_PROBLEM DETAILS:_
The answer should contain all of the records below, each one copied word for word.

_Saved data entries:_

-- ==== Sys2Proof/Machine/LinkRows.lean ====
section
/-! DEFINITION. The meanings of the rows about: Strata links, wire mode and bridge ports (R400 to R441). -/

namespace Sys2Proof.Machine

/-- A trained link becomes LIVE; a die in reset may come back with a bundle (R391, R406). -/
def State.bundleUp (s : State) (l : LinkRef) : State :=
  match l with
  | .bundle i => (s.bundleLive l).dieBack (i.val / 16)
  | _ => s.bundleLive l

/-- LINK_EPOCH: a link epoch boundary (R404). -/
def execLinkEpoch (s : State) : Res := onDevice (fun s => s.linkEpoch) s

/-- TRAINING_ATTEMPT: an attempt up to the link start, with the lanes that fail, the set that another device sends, and the copies of
training sets that arrive altered (R406, R407). -/
def execTrainingAttempt (l : LinkRef) (failRx failTx : Nat) (set : SentSet) (rekey : Bool) (s : State) : Res :=
  onDevice (fun s => s.trainingAttempt l failRx failTx set.bits rekey set.errs) s

/-- TRAINING_STEP_TIMEOUT: a training step overruns its time (R408). -/
def execTrainingStepTimeout (l : LinkRef) (s : State) : Res := onDevice (fun s => s.trainingTimeout l) s

/-- BUNDLE_LIVE: a trained link becomes LIVE (R406). -/
def execBundleLive (l : LinkRef) (s : State) : Res := onDevice (fun s => s.bundleUp l) s

/-- FORWARDED_CLOCK_LOSS: a forwarded clock is lost (R409). -/
def execForwardedClockLoss (l : LinkRef) (s : State) : Res := onDevice (fun s => s.clockLost l) s

/-- LINK_SLOT_RECEIVE: one slot of a link (R418). -/
def execLinkSlotReceive (l : LinkRef) (leaf : Bool) (x : Lanes) (ok : Bool) (s : State) : Res :=
  onDevice (fun s => s.linkSlot l leaf x ok) s

/-- BUNDLE_UNUSABLE: a bundle that is not usable gives its packets to the other bundle of its pair (R412). -/
def execBundleUnusable (i : Fin 64) (s : State) : Res := onDevice (fun s => s.unuse i) s

/-- LPARAM: maintenance packet `n`, an LPARAM, is handled (R422). -/
def execLparam (n : Nat) (s : State) : Res := onDevice (fun s => s.lparam n) s

/-- LPARAM_ACK: maintenance packet `n`, an LPARAM_ACK, is handled (R422). -/
def execLparamAck (n : Nat) (s : State) : Res := onDevice (fun s => s.lparamAck n) s

/-- ECHO: maintenance packet `n`, an ECHO, is answered (R422). -/
def execEcho (n : Nat) (s : State) : Res := onDevice (fun s => s.echo n) s

/-- ECHO_RSP: maintenance packet `n`, an ECHO_RSP, is handled (R422). -/
def execEchoRsp (n : Nat) (s : State) : Res := onDevice (fun s => s.echoRsp n State.trainingTimeout) s

/-- RETRAIN: maintenance packet `n`, a RETRAIN, is handled (R422). -/
def execRetrain (n : Nat) (s : State) : Res := onDevice (fun s => s.retrainMaint n) s

/-- CAPTRIG: maintenance packet `n`, a CAPTRIG, is handled (R440). -/
def execCaptrig (n : Nat) (s : State) : Res := onDevice (fun s => s.captrig n) s

/-- WIRE_DRAIN_END: every flit of a draining pair is acknowledged (R426). -/
def execWireDrainEnd (k : Fin 16) (s : State) : Res := onDevice (fun s => s.wireDrainEnd k.val) s

/-- WIRE_PAIR_DOWN: a connected pair goes DOWN (R430). -/
def execWirePairDown (k : Fin 16) (s : State) : Res := onDevice (fun s => s.wirePairDown k.val) s

/-- BRIDGE_PORT_ENABLE: a write to STR_BPk_CTRL (R434). -/
def execBridgePortEnable (path : Path) (k : Fin 8) (v : Word) (s : State) : Res :=
  always (fun s => s.writeReg path (Reg.STR_BP_CTRL k.val) v) s

/-- BRIDGE_PORT_ARRIVAL: a packet that has arrived on a bridge port is handled (R435). -/
def execBridgePortArrival (k : Fin 8) (s : State) : Res := onDevice (fun s => s.bridgeArrival k) s

/-- CAPTURE_ARM: ARM = 1 in STR_BPk_CAPCTRL (R440). -/
def execCaptureArm (path : Path) (k : Fin 8) (v : Word) (s : State) : Res :=
  always (fun s => s.writeReg path (Reg.STR_BP_CAPCTRL k.val) (setBits v 31 31 1)) s

/-- CAPTURE_SENDTRIG: SENDTRIG = 1 in STR_BPk_CAPCTRL (R440). -/
def execCaptureSendtrig (path : Path) (k : Fin 8) (v : Word) (s : State) : Res :=
  always (fun s => s.writeReg path (Reg.STR_BP_CAPCTRL k.val) (setBits v 28 28 1)) s

end Sys2Proof.Machine
end

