-- ==== Sys2Proof/Machine/Dispatch.lean ====
section
/-! DEFINITION. Each command to its meaning. -/

namespace Sys2Proof.Machine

_RESULT FOR THIS EXERCISE:_
-- ==== Sys2Proof/Machine/LinkRows.lean ====
section
/-! DEFINITION. The meanings of the rows about: Strata links, wire mode and bridge ports (R400 to R441). -/

namespace Sys2Proof.Machine

/-- A trained link becomes LIVE; a die in reset may come back with a bundle (R391, R406). -/
def State.bundleUp (s : State) (l : LinkRef) : State :=
  match l with
  | .bundle i => (s.bundleLive l).dieBack (i.val / 16)
  | _ => s.bundleLive l

/-- LINK_EPOCH: a link epoch boundary (R404). -/
def execLinkEpoch (s : State) : Res := onDevice (fun s => s.linkEpoch) s

/-- TRAINING_ATTEMPT: an attempt up to the link start, with the lanes that fail, the set that another device sends, and the copies of
training sets that arrive altered (R406, R407). -/
def execTrainingAttempt (l : LinkRef) (failRx failTx : Nat) (set : SentSet) (rekey : Bool) (s : State) : Res :=
  onDevice (fun s => s.trainingAttempt l failRx failTx set.bits rekey set.errs) s

/-- TRAINING_STEP_TIMEOUT: a training step overruns its time (R408). -/
def execTrainingStepTimeout (l : LinkRef) (s : State) : Res := onDevice (fun s => s.trainingTimeout l) s

/-- BUNDLE_LIVE: a trained link becomes LIVE (R406). -/
def execBundleLive (l : LinkRef) (s : State) : Res := onDevice (fun s => s.bundleUp l) s

/-- FORWARDED_CLOCK_LOSS: a forwarded clock is lost (R409). -/
def execForwardedClockLoss (l : LinkRef) (s : State) : Res := onDevice (fun s => s.clockLost l) s

/-- LINK_SLOT_RECEIVE: one slot of a link (R418). -/
def execLinkSlotReceive (l : LinkRef) (leaf : Bool) (x : Lanes) (ok : Bool) (s : State) : Res :=
  onDevice (fun s => s.linkSlot l leaf x ok) s

/-- BUNDLE_UNUSABLE: a bundle that is not usable gives its packets to the other bundle of its pair (R412). -/
def execBundleUnusable (i : Fin 64) (s : State) : Res := onDevice (fun s => s.unuse i) s

/-- LPARAM: maintenance packet `n`, an LPARAM, is handled (R422). -/
def execLparam (n : Nat) (s : State) : Res := onDevice (fun s => s.lparam n) s

/-- LPARAM_ACK: maintenance packet `n`, an LPARAM_ACK, is handled (R422). -/
def execLparamAck (n : Nat) (s : State) : Res := onDevice (fun s => s.lparamAck n) s

/-- ECHO: maintenance packet `n`, an ECHO, is answered (R422). -/
def execEcho (n : Nat) (s : State) : Res := onDevice (fun s => s.echo n) s

/-- ECHO_RSP: maintenance packet `n`, an ECHO_RSP, is handled (R422). -/
def execEchoRsp (n : Nat) (s : State) : Res := onDevice (fun s => s.echoRsp n State.trainingTimeout) s

/-- RETRAIN: maintenance packet `n`, a RETRAIN, is handled (R422). -/
def execRetrain (n : Nat) (s : State) : Res := onDevice (fun s => s.retrainMaint n) s

/-- CAPTRIG: maintenance packet `n`, a CAPTRIG, is handled (R440). -/
def execCaptrig (n : Nat) (s : State) : Res := onDevice (fun s => s.captrig n) s

/-- WIRE_DRAIN_END: every flit of a draining pair is acknowledged (R426). -/
def execWireDrainEnd (k : Fin 16) (s : State) : Res := onDevice (fun s => s.wireDrainEnd k.val) s

/-- WIRE_PAIR_DOWN: a connected pair goes DOWN (R430). -/
def execWirePairDown (k : Fin 16) (s : State) : Res := onDevice (fun s => s.wirePairDown k.val) s

/-- BRIDGE_PORT_ENABLE: a write to STR_BPk_CTRL (R434). -/
def execBridgePortEnable (path : Path) (k : Fin 8) (v : Word) (s : State) : Res :=
  always (fun s => s.writeReg path (Reg.STR_BP_CTRL k.val) v) s

/-- BRIDGE_PORT_ARRIVAL: a packet that has arrived on a bridge port is handled (R435). -/
def execBridgePortArrival (k : Fin 8) (s : State) : Res := onDevice (fun s => s.bridgeArrival k) s

/-- CAPTURE_ARM: ARM = 1 in STR_BPk_CAPCTRL (R440). -/
def execCaptureArm (path : Path) (k : Fin 8) (v : Word) (s : State) : Res :=
  always (fun s => s.writeReg path (Reg.STR_BP_CAPCTRL k.val) (setBits v 31 31 1)) s

/-- CAPTURE_SENDTRIG: SENDTRIG = 1 in STR_BPk_CAPCTRL (R440). -/
def execCaptureSendtrig (path : Path) (k : Fin 8) (v : Word) (s : State) : Res :=
  always (fun s => s.writeReg path (Reg.STR_BP_CAPCTRL k.val) (setBits v 28 28 1)) s

end Sys2Proof.Machine
end

-- ==== Sys2Proof/Machine/Dispatch.lean ====
section
/-! DEFINITION. Each command to its meaning. -/

namespace Sys2Proof.Machine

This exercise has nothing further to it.